# GPU-Z hangs or locks computer



## allesok (Apr 24, 2009)

GPU-Z 0.3.3 hangs and locks the computer.
GPU-Z 0.2.1 gives the error message:
"Could not start driver. The system cannot find the file specified."

What can I do?

XP Pro SP2 in English with all updates, ATI Radeon X300/X550/1050 Series.

allesok


----------



## alexp999 (Apr 24, 2009)

Are you using any Kaspersky products?


----------



## allesok (Apr 24, 2009)

Yes. Internet Security 7.0.


----------



## alexp999 (Apr 24, 2009)

Not sure if it is exactly the same, but here is the fix for Kaspersky Internet Secuirty 8 (2009)

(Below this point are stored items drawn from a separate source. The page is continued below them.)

-- ==== Sys2Proof/Laws/PerInstr.lean ====
section
/-! SUPPORT. The family EncodeOpcode: the opcode field of every instruction's word selects that instruction's entry of the
opcode map (30_encoding.md R83). -/

namespace Sys2Proof

/-- The entry of R83's map an instruction belongs to. -/
def Laws.EncodeOpcode.entry : Instr → Opcode
  | .br _ _ => .br
  | .addReg _ _ _ | .addImm _ _ _ => .add
  | .ld _ _ => .ld
  | .st _ _ => .st
  | .jsr _ | .jsrr _ => .jsr
  | .andReg _ _ _ | .andImm _ _ _ => .and
  | .ldr _ _ _ => .ldr
  | .str _ _ _ => .str
  | .rti => .rti
  | .notOp _ _ => .not
  | .ldi _ _ => .ldi
  | .sti _ _ => .sti
  | .jmp _ => .jmp
  | .reserved => .reserved
  | .lea _ _ => .lea
  | .trap _ | .trapGetc | .trapOut | .trapPuts | .trapIn | .trapPutsp | .trapHalt => .trap

/-- The encoded word selects the instruction's entry. -/
def Laws.EncodeOpcode.Statement (i : Instr) : Prop := opcodeOf (encode i) = Laws.EncodeOpcode.entry i

/-- A word whose top four bits stand first has them as its opcode field. -/
theorem Laws.EncodeOpcode.of_field {w : Word} {o : BitVec 4} (h : opcodeField w = o) :
    opcodeOf w = opcodeTable.get o.toFin := by rw [opcodeOf, h]

theorem Laws.EncodeOpcode.br (nzp : BitVec 3) (off : BitVec 9) : Laws.EncodeOpcode.Statement (.br nzp off) :=
  Laws.EncodeOpcode.of_field (o := 0#4) (by
    simp (disch := omega) only [opcodeField, encode, extract_append_high]; rfl)

theorem Laws.EncodeOpcode.addReg (dr : Reg) (sr1 : Reg) (sr2 : Reg) : Laws.EncodeOpcode.Statement (.addReg dr sr1 sr2) :=
  Laws.EncodeOpcode.of_field (o := 1#4) (by
    simp (disch := omega) only [opcodeField, encode, extract_append_high]; rfl)

theorem Laws.EncodeOpcode.addImm (dr : Reg) (sr1 : Reg) (imm : BitVec 5) : Laws.EncodeOpcode.Statement (.addImm dr sr1 imm) :=
  Laws.EncodeOpcode.of_field (o := 1#4) (by
    simp (disch := omega) only [opcodeField, encode, extract_append_high]; rfl)

theorem Laws.EncodeOpcode.ld (dr : Reg) (off : BitVec 9) : Laws.EncodeOpcode.Statement (.ld dr off) :=
  Laws.EncodeOpcode.of_field (o := 2#4) (by
    simp (disch := omega) only [opcodeField, encode, extract_append_high]; rfl)

theorem Laws.EncodeOpcode.st (sr : Reg) (off : BitVec 9) : Laws.EncodeOpcode.Statement (.st sr off) :=
  Laws.EncodeOpcode.of_field (o := 3#4) (by
    simp (disch := omega) only [opcodeField, encode, extract_append_high]; rfl)

theorem Laws.EncodeOpcode.jsr (off : BitVec 11) : Laws.EncodeOpcode.Statement (.jsr off) :=
  Laws.EncodeOpcode.of_field (o := 4#4) (by
    simp (disch := omega) only [opcodeField, encode, extract_append_high]; rfl)

theorem Laws.EncodeOpcode.jsrr (base : Reg) : Laws.EncodeOpcode.Statement (.jsrr base) :=
  Laws.EncodeOpcode.of_field (o := 4#4) (by
    simp (disch := omega) only [opcodeField, encode, extract_append_high]; rfl)

theorem Laws.EncodeOpcode.andReg (dr : Reg) (sr1 : Reg) (sr2 : Reg) : Laws.EncodeOpcode.Statement (.andReg dr sr1 sr2) :=
  Laws.EncodeOpcode.of_field (o := 5#4) (by
    simp (disch := omega) only [opcodeField, encode, extract_append_high]; rfl)

theorem Laws.EncodeOpcode.andImm (dr : Reg) (sr1 : Reg) (imm : BitVec 5) : Laws.EncodeOpcode.Statement (.andImm dr sr1 imm) :=
  Laws.EncodeOpcode.of_field (o := 5#4) (by
    simp (disch := omega) only [opcodeField, encode, extract_append_high]; rfl)

theorem Laws.EncodeOpcode.ldr (dr : Reg) (base : Reg) (off : BitVec 6) : Laws.EncodeOpcode.Statement (.ldr dr base off) :=
  Laws.EncodeOpcode.of_field (o := 6#4) (by
    simp (disch := omega) only [opcodeField, encode, extract_append_high]; rfl)

theorem Laws.EncodeOpcode.str (sr : Reg) (base : Reg) (off : BitVec 6) : Laws.EncodeOpcode.Statement (.str sr base off) :=
  Laws.EncodeOpcode.of_field (o := 7#4) (by
    simp (disch := omega) only [opcodeField, encode, extract_append_high]; rfl)

theorem Laws.EncodeOpcode.rti : Laws.EncodeOpcode.Statement .rti := rfl

theorem Laws.EncodeOpcode.notOp (dr : Reg) (sr : Reg) : Laws.EncodeOpcode.Statement (.notOp dr sr) :=
  Laws.EncodeOpcode.of_field (o := 9#4) (by
    simp (disch := omega) only [opcodeField, encode, extract_append_high]; rfl)

theorem Laws.EncodeOpcode.ldi (dr : Reg) (off : BitVec 9) : Laws.EncodeOpcode.Statement (.ldi dr off) :=
  Laws.EncodeOpcode.of_field (o := 10#4) (by
    simp (disch := omega) only [opcodeField, encode, extract_append_high]; rfl)

theorem Laws.EncodeOpcode.sti (sr : Reg) (off : BitVec 9) : Laws.EncodeOpcode.Statement (.sti sr off) :=
  Laws.EncodeOpcode.of_field (o := 11#4) (by
    simp (disch := omega) only [opcodeField, encode, extract_append_high]; rfl)

theorem Laws.EncodeOpcode.jmp (base : Reg) : Laws.EncodeOpcode.Statement (.jmp base) :=
  Laws.EncodeOpcode.of_field (o := 12#4) (by
    simp (disch := omega) only [opcodeField, encode, extract_append_high]; rfl)

theorem Laws.EncodeOpcode.reserved : Laws.EncodeOpcode.Statement .reserved := rfl

theorem Laws.EncodeOpcode.lea (dr : Reg) (off : BitVec 9) : Laws.EncodeOpcode.Statement (.lea dr off) :=
  Laws.EncodeOpcode.of_field (o := 14#4) (by
    simp (disch := omega) only [opcodeField, encode, extract_append_high]; rfl)

theorem Laws.EncodeOpcode.trap (code : BitVec 8) : Laws.EncodeOpcode.Statement (.trap code) :=
  Laws.EncodeOpcode.of_field (o := 15#4) (by
    simp (disch := omega) only [opcodeField, encode, encodeTrap, extract_append_high]; rfl)

theorem Laws.EncodeOpcode.trapGetc : Laws.EncodeOpcode.Statement .trapGetc := rfl

theorem Laws.EncodeOpcode.trapOut : Laws.EncodeOpcode.Statement .trapOut := rfl

theorem Laws.EncodeOpcode.trapPuts : Laws.EncodeOpcode.Statement .trapPuts := rfl

theorem Laws.EncodeOpcode.trapIn : Laws.EncodeOpcode.Statement .trapIn := rfl

theorem Laws.EncodeOpcode.trapPutsp : Laws.EncodeOpcode.Statement .trapPutsp := rfl

theorem Laws.EncodeOpcode.trapHalt : Laws.EncodeOpcode.Statement .trapHalt := rfl

end Sys2Proof
end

> Open Kaspersky Internet Secuirty
> 
> Go to System Security on the left
> 
> ...



KIS 7 is much the same, otherwise, download the latest update from their site, your KIS7 key will continue to work on KIS2009, (its what I did  )


----------



## allesok (Apr 24, 2009)

Thanks for a very quick reply. It worked.
In Kaspersky Internet Security 7.0:
Click on the left side in main window: "Settings"
Click to the left in the opened window:
"Threats and exclusions" -> "Trusted zone" -> "Add"
Then browse to and add ...\GPU-Z.0.3.3.exe
Click "Edit" and mark all boxes.

Kind regards
allesok


----------